=== REQUIRED WORK ===
In the records below, find the line that contains "def failedGroups (th", then transcribe it and every later line exactly, stopping at the final line.

=== PROVIDED RECORDS ===

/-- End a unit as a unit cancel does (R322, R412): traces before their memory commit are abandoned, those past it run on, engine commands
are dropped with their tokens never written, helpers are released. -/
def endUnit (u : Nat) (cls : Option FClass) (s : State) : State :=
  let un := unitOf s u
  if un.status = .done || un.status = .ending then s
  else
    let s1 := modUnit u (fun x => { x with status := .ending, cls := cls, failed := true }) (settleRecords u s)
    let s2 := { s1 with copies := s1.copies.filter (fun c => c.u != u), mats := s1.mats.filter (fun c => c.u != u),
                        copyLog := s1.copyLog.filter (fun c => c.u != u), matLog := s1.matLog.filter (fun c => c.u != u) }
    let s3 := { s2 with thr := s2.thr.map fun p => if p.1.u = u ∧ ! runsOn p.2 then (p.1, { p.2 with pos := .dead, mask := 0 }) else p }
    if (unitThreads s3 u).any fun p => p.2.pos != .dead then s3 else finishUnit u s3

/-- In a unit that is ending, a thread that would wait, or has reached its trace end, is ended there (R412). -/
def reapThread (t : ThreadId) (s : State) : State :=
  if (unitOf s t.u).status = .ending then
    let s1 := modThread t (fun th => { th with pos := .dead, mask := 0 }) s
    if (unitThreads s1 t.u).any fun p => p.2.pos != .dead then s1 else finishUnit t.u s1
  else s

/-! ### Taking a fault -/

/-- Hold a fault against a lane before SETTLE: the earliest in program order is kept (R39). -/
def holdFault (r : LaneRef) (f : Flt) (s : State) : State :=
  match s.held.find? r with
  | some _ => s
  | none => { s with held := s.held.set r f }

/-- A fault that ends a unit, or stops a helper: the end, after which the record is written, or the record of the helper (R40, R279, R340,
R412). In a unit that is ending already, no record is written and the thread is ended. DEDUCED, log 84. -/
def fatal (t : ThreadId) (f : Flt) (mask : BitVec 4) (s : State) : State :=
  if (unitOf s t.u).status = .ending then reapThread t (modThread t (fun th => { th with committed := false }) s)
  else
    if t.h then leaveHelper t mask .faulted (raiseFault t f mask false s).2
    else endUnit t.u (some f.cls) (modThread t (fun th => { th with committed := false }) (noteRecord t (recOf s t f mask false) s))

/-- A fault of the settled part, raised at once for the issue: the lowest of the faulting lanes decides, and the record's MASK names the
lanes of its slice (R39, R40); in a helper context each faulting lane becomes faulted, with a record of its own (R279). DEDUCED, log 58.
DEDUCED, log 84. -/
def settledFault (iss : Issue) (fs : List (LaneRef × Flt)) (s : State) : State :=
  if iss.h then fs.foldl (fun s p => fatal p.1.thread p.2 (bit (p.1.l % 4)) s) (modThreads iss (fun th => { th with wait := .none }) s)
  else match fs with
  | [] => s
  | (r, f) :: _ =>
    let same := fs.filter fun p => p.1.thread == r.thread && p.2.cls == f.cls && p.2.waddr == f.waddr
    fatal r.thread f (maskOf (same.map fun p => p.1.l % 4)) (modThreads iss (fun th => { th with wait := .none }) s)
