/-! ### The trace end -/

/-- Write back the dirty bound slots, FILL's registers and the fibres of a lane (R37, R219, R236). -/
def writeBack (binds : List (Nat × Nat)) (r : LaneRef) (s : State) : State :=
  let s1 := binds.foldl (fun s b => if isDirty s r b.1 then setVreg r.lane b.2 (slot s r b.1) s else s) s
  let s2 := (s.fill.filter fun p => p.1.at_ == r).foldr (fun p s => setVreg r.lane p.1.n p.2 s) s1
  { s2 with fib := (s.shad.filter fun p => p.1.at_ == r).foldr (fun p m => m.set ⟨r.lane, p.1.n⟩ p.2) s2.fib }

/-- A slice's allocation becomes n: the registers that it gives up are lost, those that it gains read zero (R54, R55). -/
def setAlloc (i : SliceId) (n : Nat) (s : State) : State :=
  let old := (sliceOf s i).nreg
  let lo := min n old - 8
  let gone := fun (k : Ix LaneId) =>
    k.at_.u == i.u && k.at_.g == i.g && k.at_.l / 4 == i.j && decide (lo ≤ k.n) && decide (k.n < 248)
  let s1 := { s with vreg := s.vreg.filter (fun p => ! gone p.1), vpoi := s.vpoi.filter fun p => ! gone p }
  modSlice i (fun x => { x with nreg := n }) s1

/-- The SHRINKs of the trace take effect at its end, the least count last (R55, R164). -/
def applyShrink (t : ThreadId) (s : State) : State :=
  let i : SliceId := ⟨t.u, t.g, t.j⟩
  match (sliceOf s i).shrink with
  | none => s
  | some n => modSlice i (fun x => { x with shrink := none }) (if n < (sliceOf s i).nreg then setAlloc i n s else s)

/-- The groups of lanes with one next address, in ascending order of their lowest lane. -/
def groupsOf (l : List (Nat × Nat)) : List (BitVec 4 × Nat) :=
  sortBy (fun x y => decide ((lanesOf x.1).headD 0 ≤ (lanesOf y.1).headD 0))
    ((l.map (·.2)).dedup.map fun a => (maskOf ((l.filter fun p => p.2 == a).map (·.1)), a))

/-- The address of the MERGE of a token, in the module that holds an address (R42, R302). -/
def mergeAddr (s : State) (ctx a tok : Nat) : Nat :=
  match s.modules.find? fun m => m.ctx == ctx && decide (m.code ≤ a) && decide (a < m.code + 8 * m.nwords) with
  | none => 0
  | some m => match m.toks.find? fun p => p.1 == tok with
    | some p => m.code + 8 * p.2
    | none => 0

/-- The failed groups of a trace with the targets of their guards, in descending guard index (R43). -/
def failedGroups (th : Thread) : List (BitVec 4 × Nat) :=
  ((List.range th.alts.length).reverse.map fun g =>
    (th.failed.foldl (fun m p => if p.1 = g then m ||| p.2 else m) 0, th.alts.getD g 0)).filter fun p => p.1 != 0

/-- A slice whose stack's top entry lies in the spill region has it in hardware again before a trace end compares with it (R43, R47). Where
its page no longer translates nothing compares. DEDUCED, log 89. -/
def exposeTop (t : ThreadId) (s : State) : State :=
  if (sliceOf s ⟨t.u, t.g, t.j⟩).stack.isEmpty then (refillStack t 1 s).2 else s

=== TASK OUTPUT ===
def failedGroups (th : Thread) : List (BitVec 4 × Nat) :=
  ((List.range th.alts.length).reverse.map fun g =>
    (th.failed.foldl (fun m p => if p.1 = g then m ||| p.2 else m) 0, th.alts.getD g 0)).filter fun p => p.1 != 0

/-- A slice whose stack's top entry lies in the spill region has it in hardware again before a trace end compares with it (R43, R47). Where
its page no longer translates nothing compares. DEDUCED, log 89. -/
def exposeTop (t : ThreadId) (s : State) : State :=
  if (sliceOf s ⟨t.u, t.g, t.j⟩).stack.isEmpty then (refillStack t 1 s).2 else s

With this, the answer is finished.